After a day of Latin verse in the Augustan Age, I return to English prose and future histories. I have nearly finished rereading "Pele," Poul Anderson's third Man-Kzin Wars story. We have seen that:
Anderson and the Pournelle-Stirling collaborative team each wrote a Man-Kzin Wars trilogy;
these two trilogies overlap in terms of characters and settings.
Pulling back to the wider perspective, let us again consider:
Heinlein's Future History;
Asimov's Robots and Empire History;
Blish's Cities In Flight;
Anderson's Psychotechnic and Technic Histories and Tau Zero;
Herbert's Dune History;
Niven's Known Space History;
Pournelle's CoDominium History;
Stirling's Draka History.
These works comprise:
nine American future histories about interstellar civilizations with faster than light capability;
one work that takes slower than light travel to its ultimate conclusion in the setting of cosmic future history.
The Psychotechnic History imitates the Future History;
the Technic History is a less well known but better written account of an interstellar empire than either Asimov's or Herbert's series;
Tau Zero is cosmological hard sf like the culminating volume of Cities In Flight;
Anderson contributed to Asimov's, Niven's and Pournelle's future histories;
Niven and Stirling contributed to Pournelle's and Pournelle and Stirling contributed to Niven's.

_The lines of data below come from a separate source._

-- ==== Sys2Proof/Machine/Hold.lean ====
section
/-! DEFINITION. Hold-through (15_reset_states_modes.md R435 to R437): what stops on a die whose logic is reset, and what becomes of its slots. -/
namespace Sys2Proof.Machine

/-- A slot with a live insertion or load enters the hold-through domain (R437, R201). -/
def State.holdEnter (s : State) (n : Nat) : State :=
  let x := s.slot n
  let s := s.withdraw n
  let hold (s : State) : State := s.modSlot n (fun y =>
    { y with
      st := .holdthru, prev := x.st, step := 0, held := x.st, htLatch := false, htOff := false, offPend := none
      retry := { y.retry with stable := none }
      prot := { y.prot with acc := 0, due := none, uv := 0, ov := 0, pgOkAt := none, pgLow := 0 }
      ins := { y.ins with swapPending := false, spareEnh := false, abort := if x.st == .charging then 12 else y.ins.abort } })
  match x.st with
  | .on => hold s
  | .seated | .waiting | .charging => hold ((s.pullGates n false).modSlot n (fun y => { y with revBlock := false }))
  | _ => s

/-- The slots of a die that differ from a fresh slot. -/
def State.dieSlots (s : State) (d : Nat) : List Nat := (s.slots.filter (fun e => e.1 / 16 == d)).map (·.1)

/-- The logic of a die is reset (R435, R436): queues, calibration steps and swaps in progress, tests, contexts, capture
and generator, waveforms not yet complete, repeated copies of messages. -/
def State.dieReset (s : State) (d : Nat) : State :=
  let b := (s.die d).belv
  let back (m : Modl) : Modl := if m.state == 2 then { m with state := 0 } else m
  let map := match b.roll with
    | some r => if r.spare.isSome && (r.phase == 2 || r.phase == 4) then b.map.set r.idx r.mod else b.map
    | none => b.map
  let s := s.modDie d (fun x =>
    { x with
      belv :=
        { b with
          mods := b.mods.map back, map := map, queue := [], roll := none, rollWait := false, swap := none, swapQ := [], openRun := none
          openReq := none, fullAt := none, busOkAt := none, autoCnt := 0 }
      eng :=
        { x.eng with
          ctxs := x.eng.ctxs.map (fun c => ({ failed := c.failed, bad := c.bad, mapDue := c.mapDue } : Ctx)), lane := [], test := {}, cap := {} }
      snaps := x.snaps.map (fun o => match o with | some n => if n.full then some n else none | none => none) })
  { s with copies := s.copies.filter (fun c => dieOf c.slot != d) }

/-- The pages of a die start anew: events, counts, locks and shadows (R49, R436, R440). A shadow's key holds its address below
2^24. -/
def State.clearPages (s : State) (d : Nat) : State :=
  let keep (k : Nat) : Bool := pageDie (k % 2 ^ 24 / 4096) != some d
  { s with
    pages := s.pages.filter (fun e => pageDie e.1 != some d)
    shadow := s.shadow.filter (fun e => keep e.1)
    fresh := s.fresh.filter (fun e => keep e.1) }

/-- The die's logic stops and its slots enter the domain. -/
def State.dieHold (s : State) (d : Nat) : State := ((s.each (s.dieSlots d) (fun n s => s.holdEnter n)).dieReset d).clearPages d

/-- With neither die 0 nor die 1 serving, and no lead role on its way, the other dies hold their slots as in DIE-FAULT
(R441); they stay present. -/
def State.noLead (s : State) : State :=
  if !s.inRun || s.pkg.hand.isSome || s.runs 0 || s.runs 1 then s
  else s.each (s.presentDies.filter s.runs) (fun d s => (s.dieHold d).modDie d (fun x => { x with mode := .fault, faultAt := s.now, attempts := 0 }))

end Sys2Proof.Machine
end

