-- ==== Sys2Proof/Machine/Registers.lean ====
section
/-! DEFINITION. Register reads and writes in full: the header and the page lock, shadows, what each register's write does, and the page commands (00_scope.md R14, 02_pages_and_gazetteer.md R33 to R51). -/
namespace Sys2Proof.Machine

/-! ## Fields (R14) -/

/-- The word of a register after a write: each field written with one of its encodings takes it, a field written with a
reserved encoding keeps its old value; the second part says that no field was refused. -/
def Row.merge (r : Row) (old v : Word) : Word × Bool :=
  r.flds.foldl (fun (m : Word × Bool) (x : Fld) =>
    if x.dom.ok (fld v x.hi x.lo) then (setFld m.1 x.hi x.lo (fld v x.hi x.lo), m.2) else (m.1, false)) (old, true)

/-- A write of an RW register at a, on the page p: refused whole where check fails on the word it would hold (R14), else
stored, and act takes place. -/
def State.plainIf (s : State) (p a : Nat) (r : Row) (v : Word) (check : Word → Bool) (act : State → State) : State :=
  let m := r.merge (s.reg a) v
  if !check m.1 then s.reject p
  else act ((if m.2 then s else s.reject p).setReg a m.1)
def State.plain (s : State) (p a : Nat) (r : Row) (v : Word) (act : State → State) : State := s.plainIf p a r v (fun _ => true) act

/-! ## The page lock (R45) -/

/-- A write to PAGE_LOCK by an initiator, in a transaction that started at the CORE cycle start. -/
def State.lockWrite (s : State) (ini : Ini) (l : Loc) (v : Word) (start : Nat) : State :=
  if !l.blk.lockable then s
  else
    let p := l.page
    let g := s.page p
    let key := v.toNat == 0xA5C3
    let go (st : Nat) (viol : Bool) : State :=
      let s := s.modPage p (fun g => { g with lock := st, ini := if st == 1 then ini else g.ini, armAt := if st == 1 then s.now else g.armAt, lastWr := s.now })
      if viol then s.evt p [30] else s
    match g.lock with
    | 0 => if key then go 1 false else go 0 true
    | 1 => if v.toNat == p && decide (start ≤ g.armAt + 256) && g.ini == ini then go 2 false else go 0 true
    | _ => if key then go 1 false else go 0 true

/-! ## PAGE_CTRL (R38, R39) -/

/-- The block-specific event bits of a page (R41 and the register sections of the chapters). -/
def evtMask (b : Blk) : Nat :=
  match b with
  | .pkg => 0x1F | .mode => 0xF | .clk => 0xF | .host => 0x1F | .xact => 0xFF | .ring => 0x7FF | .mer => 0x1FFF
  | .terr => 0xFF | .nurs => 0x1F | .cfg => 0xF | .log => 0xF | .die => 0xFF8000 | .belv => 0xF1FFF | .queue => 0xF
  | .cont => 0x7FF | .slot => 0xFFFFF8 | .fact | .gaz | .capt | .feram => 0
/-- All event bits of a page. -/
def evtBits (b : Blk) : Word := w32 (evtMask b + 7 * 2 ^ 29)

/-- A write of PAGE_CTRL.ENABLE on a page that can be disabled (R39, R99, R202, R275). -/
def State.enableWrite (s : State) (l : Loc) (on : Bool) : State :=
  match l.blk with
  | .slot => if on then s.enableSlot l.inst else s.disableSlot l.inst
  | .terr => if on then s.setRf (terrB + 8) 0 0 1 else if s.terrOn then s.terrOff else s
  | .cont => if !on && s.anyBound l.inst then s.reject l.page else s.setRf (contB l.inst + 8) 0 0 (b2n on)
  | _ => s

/-- Whether the block refuses a soft reset now (R202, R275). -/
def State.softBar (s : State) (l : Loc) : Bool :=
  match l.blk with
  | .terr => s.slots.any (fun e => e.2.terr.sub != .idle)
  | .cont => s.anyBound l.inst
  | _ => false

/-- A write of 1 to PAGE_CTRL.SOFT_RESET (R39, R47). -/
def State.softWrite (s : State) (l : Loc) : State :=
  if s.softBar l then s.reject l.page
  else
    let s := match l.blk with
      | .terr => s.terrReset
      | .queue => s.queueReset
      | .cont => s.contReset l.inst
      | _ => s
    s.modPage l.page (fun g => { g with soft := some s.now, lock := 0 })

/-- A write of 1 to PAGE_CTRL.RELOCK (R38, R47). -/
def State.relockWrite (s : State) (l : Loc) : State := s.modPage l.page (fun g => { g with lock := 0 })

def State.ctrlWrite (s : State) (l : Loc) (v : Word) : State :=
  let s := s.enableWrite l (bit v 0)
  let s := if bit v 1 then s.softWrite l else s
  if bit v 2 then s.relockWrite l else s

/-! ## EVT_STAT, EVT_FORCE and EVT_COUNT (R42 to R44) -/

/-- The bits of a word, as a list. -/
def wordBits (w : Word) : List Nat := maskList w.toNat 32
/-- A clearing write of mask, with the hardware setting the bits hw in the same CORE cycle. -/
def State.evtClear (s : State) (l : Loc) (mask hw : Word) : State :=
  (s.modPage l.page (fun g => { g with evt := g.evt &&& ~~~mask })).evt l.page (wordBits (hw &&& evtBits l.blk))
/-- A write of EVT_FORCE. -/
def State.evtForceWrite (s : State) (l : Loc) (mask : Word) : State := s.evt l.page (wordBits (mask &&& evtBits l.blk))
/-- A write of EVT_COUNT, with the hardware setting the bits hw in the same CORE cycle. -/
def State.countWrite (s : State) (l : Loc) (hw : Word) : State :=
  (s.modPage l.page (fun g => { g with count := 0, hot := 0 })).evt l.page (wordBits (hw &&& evtBits l.blk))

/-- A write of a header register other than PAGE_LOCK. -/
def State.hdrWrite (s : State) (l : Loc) (v : Word) : State :=
  match l.off with
  | 0x08 => s.ctrlWrite l v
  | 0x10 => s.evtClear l v 0
  | 0x14 => s.setReg (l.base + 0x14) (v &&& evtBits l.blk)
  | 0x18 => s.evtForceWrite l v
  | 0x1C => s.countWrite l 0
  | _ => s

/-! ## Registers with rules of their own -/

/-- A slot in OFF or EMPTY. -/
def State.slotIdle (s : State) (n : Nat) : Bool := (s.slot n).st == .off || (s.slot n).st == .empty

/-- HW_CFG (R94, R446): BACKUP changes only in OFF or EMPTY; DEGLITCH may wait. -/
def State.hwCfg (s : State) (n : Nat) (v : Word) : State :=
  let a := slotB n + 0x100
  let bar := fld v 0 0 != s.rf a 0 0 && !s.slotIdle n
  let s := if bar then s.rejectSlot n else s.setRf a 0 0 (fld v 0 0)
  (s.setRf a 1 1 (fld v 1 1)).loadDeglitch n (fld v 5 4)

/-- Whether the terrace settings of a slot are locked by its sub-state (R193). -/
def State.terrBusy (s : State) (n : Nat) : Bool :=
  let t := (s.slot n).terr
  t.sub != .idle || t.out
/-- The rules of R183 for a target word of a slot at a level. -/
def State.tgtOk (s : State) (n level : Nat) (w : Word) : Bool :=
  !bit w 31 || (decide (level < fld w 26 24) && !(s.tgtLocal w && fld w 22 16 == n))
/-- TERR_CFG, TGT0 and TGT1 (R183, R193). -/
def State.terrCfgOk (s : State) (n : Nat) (w : Word) : Bool :=
  !s.terrBusy n && [0, 1].all (fun k => let t := s.reg (tgtReg n k); !bit t 31 || decide (fld w 2 0 < fld t 26 24))
def State.tgtWriteOk (s : State) (n : Nat) (w : Word) : Bool := !s.terrBusy n && s.tgtOk n (s.level n) w

/-- The rules of R200 for one level with its two neighbours: HOLD in µs, WAIT in CORE cycles. -/
def levelOk (n : Nat) (below me above : Word) : Bool :=
  decide (fld me 8 0 + US ≤ fld me 25 16 * US) && (n == 1 || decide (fld below 25 16 + 5 ≤ fld me 25 16)) &&
    (n == 7 || decide (fld me 25 16 + 5 ≤ fld above 25 16))
/-- LEVEL_CFGn (R193, R200). -/
def State.levelWriteOk (s : State) (n : Nat) (w : Word) : Bool :=
  levelOk n (s.levelCfg (n - 1)) w (s.levelCfg (n + 1)) &&
    !s.slots.any (fun e => e.2.terr.sub != .idle && s.level e.1 == n)

/-- The thermal parameters: only in OFF or EMPTY (R160). -/
def State.thWrite (s : State) (n a : Nat) (r : Row) (v : Word) (act : State → State) : State :=
  s.plainIf (pageNo (slotB n)) a r v (fun _ => s.slotIdle n) act
/-- STAGES written: the rises of the stages not computed become 0 (R160). -/
def State.stagesSet (s : State) (n : Nat) : State :=
  let k := s.sf n 0x200 2 0
  let cut (e : Elem) : Elem := { e with rise := e.rise.take k ++ List.replicate (4 - k) 0 }
  s.modSlot n (fun x => { x with eA := cut x.eA, eB := cut x.eB })
/-- A τ written: the lane recomputes α (R159, R298). -/
def State.tauSet (s : State) (n i : Nat) : State :=
  s.modDie (dieOf n) (fun x => { x with eng := { x.eng with lane := x.eng.lane ++ [.tau n i] } })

Somewhere in all this is what I will read or reread next.
1 comment:
Kaor, Paul!
I finished reading the second volume of David Wingrove's CHUNG KUO series: DAYLIGHT ON IRON MOUNTAIN. Alas, publication of the series was suspended after eight volumes.
I'm currently rereading parts of Poul Anderson's STARSHIP. And I've also started THE STORY OF KULLVERVO, by JRR Tolkien (ed. by Christopher Tolkien).